/-! ### `acceptFlags` -/

@[simp] theorem acceptFlags_ctrlIe (s : State) : (acceptFlags s).ctrlIe = s.ctrlIe := rfl
@[simp] theorem acceptFlags_statusBusy (s : State) : (acceptFlags s).statusBusy = true := rfl
@[simp] theorem acceptFlags_statusDone (s : State) : (acceptFlags s).statusDone = false := rfl
@[simp] theorem acceptFlags_statusHaz (s : State) : (acceptFlags s).statusHaz = s.statusHaz := rfl
@[simp] theorem acceptFlags_statusErr (s : State) : (acceptFlags s).statusErr = .ok := rfl
@[simp] theorem acceptFlags_cmd (s : State) : (acceptFlags s).cmd = s.cmd := rfl
@[simp] theorem acceptFlags_aSrc (s : State) : (acceptFlags s).aSrc = s.aSrc := rfl
@[simp] theorem acceptFlags_aDst (s : State) : (acceptFlags s).aDst = s.aDst := rfl
@[simp] theorem acceptFlags_aLen (s : State) : (acceptFlags s).aLen = s.aLen := rfl
@[simp] theorem acceptFlags_aAux (s : State) : (acceptFlags s).aAux = s.aAux := rfl
@[simp] theorem acceptFlags_aWlen (s : State) : (acceptFlags s).aWlen = s.aWlen := rfl
@[simp] theorem acceptFlags_res0 (s : State) : (acceptFlags s).res0 = s.res0 := rfl
@[simp] theorem acceptFlags_res1 (s : State) : (acceptFlags s).res1 = s.res1 := rfl
@[simp] theorem acceptFlags_mem (s : State) : (acceptFlags s).mem = s.mem := rfl
@[simp] theorem acceptFlags_dir (s : State) : (acceptFlags s).dir = s.dir := rfl
@[simp] theorem acceptFlags_ola (s : State) : (acceptFlags s).ola = s.ola := rfl
@[simp] theorem acceptFlags_irq (s : State) : (acceptFlags s).irq = s.irq := rfl
@[simp] theorem acceptFlags_params (s : State) : (acceptFlags s).params = s.params := rfl
@[simp] theorem acceptFlags_host (s : State) : (acceptFlags s).host = s.host := rfl
@[simp] theorem acceptFlags_responses (s : State) : (acceptFlags s).responses = s.responses := rfl
@[simp] theorem acceptFlags_draws (s : State) : (acceptFlags s).draws = s.draws := rfl

/-! ### `dropWrite` -/

@[simp] theorem dropWrite_ctrlIe (s : State) : (dropWrite s).ctrlIe = s.ctrlIe := rfl
@[simp] theorem dropWrite_statusBusy (s : State) : (dropWrite s).statusBusy = s.statusBusy := rfl
@[simp] theorem dropWrite_statusDone (s : State) : (dropWrite s).statusDone = s.statusDone := rfl
@[simp] theorem dropWrite_statusHaz (s : State) : (dropWrite s).statusHaz = true := rfl
@[simp] theorem dropWrite_statusErr (s : State) : (dropWrite s).statusErr = s.statusErr := rfl
@[simp] theorem dropWrite_cmd (s : State) : (dropWrite s).cmd = s.cmd := rfl
@[simp] theorem dropWrite_aSrc (s : State) : (dropWrite s).aSrc = s.aSrc := rfl
@[simp] theorem dropWrite_aDst (s : State) : (dropWrite s).aDst = s.aDst := rfl
@[simp] theorem dropWrite_aLen (s : State) : (dropWrite s).aLen = s.aLen := rfl
@[simp] theorem dropWrite_aAux (s : State) : (dropWrite s).aAux = s.aAux := rfl
@[simp] theorem dropWrite_aWlen (s : State) : (dropWrite s).aWlen = s.aWlen := rfl
@[simp] theorem dropWrite_res0 (s : State) : (dropWrite s).res0 = s.res0 := rfl
@[simp] theorem dropWrite_res1 (s : State) : (dropWrite s).res1 = s.res1 := rfl
@[simp] theorem dropWrite_mem (s : State) : (dropWrite s).mem = s.mem := rfl
@[simp] theorem dropWrite_dir (s : State) : (dropWrite s).dir = s.dir := rfl
@[simp] theorem dropWrite_ola (s : State) : (dropWrite s).ola = s.ola := rfl
@[simp] theorem dropWrite_irq (s : State) : (dropWrite s).irq = s.irq := rfl
@[simp] theorem dropWrite_params (s : State) : (dropWrite s).params = s.params := rfl
@[simp] theorem dropWrite_host (s : State) : (dropWrite s).host = s.host := rfl
@[simp] theorem dropWrite_responses (s : State) : (dropWrite s).responses = s.responses := rfl
@[simp] theorem dropWrite_draws (s : State) : (dropWrite s).draws = s.draws := rfl

/-! ### `statusWrite` -/

@[simp] theorem statusWrite_ctrlIe (v : Word) (s : State) : (statusWrite v s).ctrlIe = s.ctrlIe := rfl
@[simp] theorem statusWrite_statusBusy (v : Word) (s : State) : (statusWrite v s).statusBusy = s.statusBusy := rfl
@[simp] theorem statusWrite_statusDone (v : Word) (s : State) : (statusWrite v s).statusDone = (s.statusDone && !v.getLsbD 1) := rfl
@[simp] theorem statusWrite_statusHaz (v : Word) (s : State) : (statusWrite v s).statusHaz = (s.statusHaz && !v.getLsbD 2) := rfl
@[simp] theorem statusWrite_statusErr (v : Word) (s : State) : (statusWrite v s).statusErr = s.statusErr := rfl
@[simp] theorem statusWrite_cmd (v : Word) (s : State) : (statusWrite v s).cmd = s.cmd := rfl
@[simp] theorem statusWrite_aSrc (v : Word) (s : State) : (statusWrite v s).aSrc = s.aSrc := rfl
@[simp] theorem statusWrite_aDst (v : Word) (s : State) : (statusWrite v s).aDst = s.aDst := rfl
@[simp] theorem statusWrite_aLen (v : Word) (s : State) : (statusWrite v s).aLen = s.aLen := rfl
@[simp] theorem statusWrite_aAux (v : Word) (s : State) : (statusWrite v s).aAux = s.aAux := rfl
@[simp] theorem statusWrite_aWlen (v : Word) (s : State) : (statusWrite v s).aWlen = s.aWlen := rfl
@[simp] theorem statusWrite_res0 (v : Word) (s : State) : (statusWrite v s).res0 = s.res0 := rfl
@[simp] theorem statusWrite_res1 (v : Word) (s : State) : (statusWrite v s).res1 = s.res1 := rfl
@[simp] theorem statusWrite_mem (v : Word) (s : State) : (statusWrite v s).mem = s.mem := rfl
@[simp] theorem statusWrite_dir (v : Word) (s : State) : (statusWrite v s).dir = s.dir := rfl
@[simp] theorem statusWrite_ola (v : Word) (s : State) : (statusWrite v s).ola = s.ola := rfl
@[simp] theorem statusWrite_irq (v : Word) (s : State) : (statusWrite v s).irq = s.irq := rfl
@[simp] theorem statusWrite_params (v : Word) (s : State) : (statusWrite v s).params = s.params := rfl
@[simp] theorem statusWrite_host (v : Word) (s : State) : (statusWrite v s).host = s.host := rfl
@[simp] theorem statusWrite_responses (v : Word) (s : State) : (statusWrite v s).responses = s.responses := rfl
@[simp] theorem statusWrite_draws (v : Word) (s : State) : (statusWrite v s).draws = s.draws := rfl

______________________________

WHAT IS NEEDED ▸ Look through the listing and extract every line with "responses" in it.

SOLUTION TO THIS TASK ▸
@[simp] theorem acceptFlags_responses (s : State) : (acceptFlags s).responses = s.responses := rfl
@[simp] theorem dropWrite_responses (s : State) : (dropWrite s).responses = s.responses := rfl
@[simp] theorem statusWrite_responses (v : Word) (s : State) : (statusWrite v s).responses = s.responses := rfl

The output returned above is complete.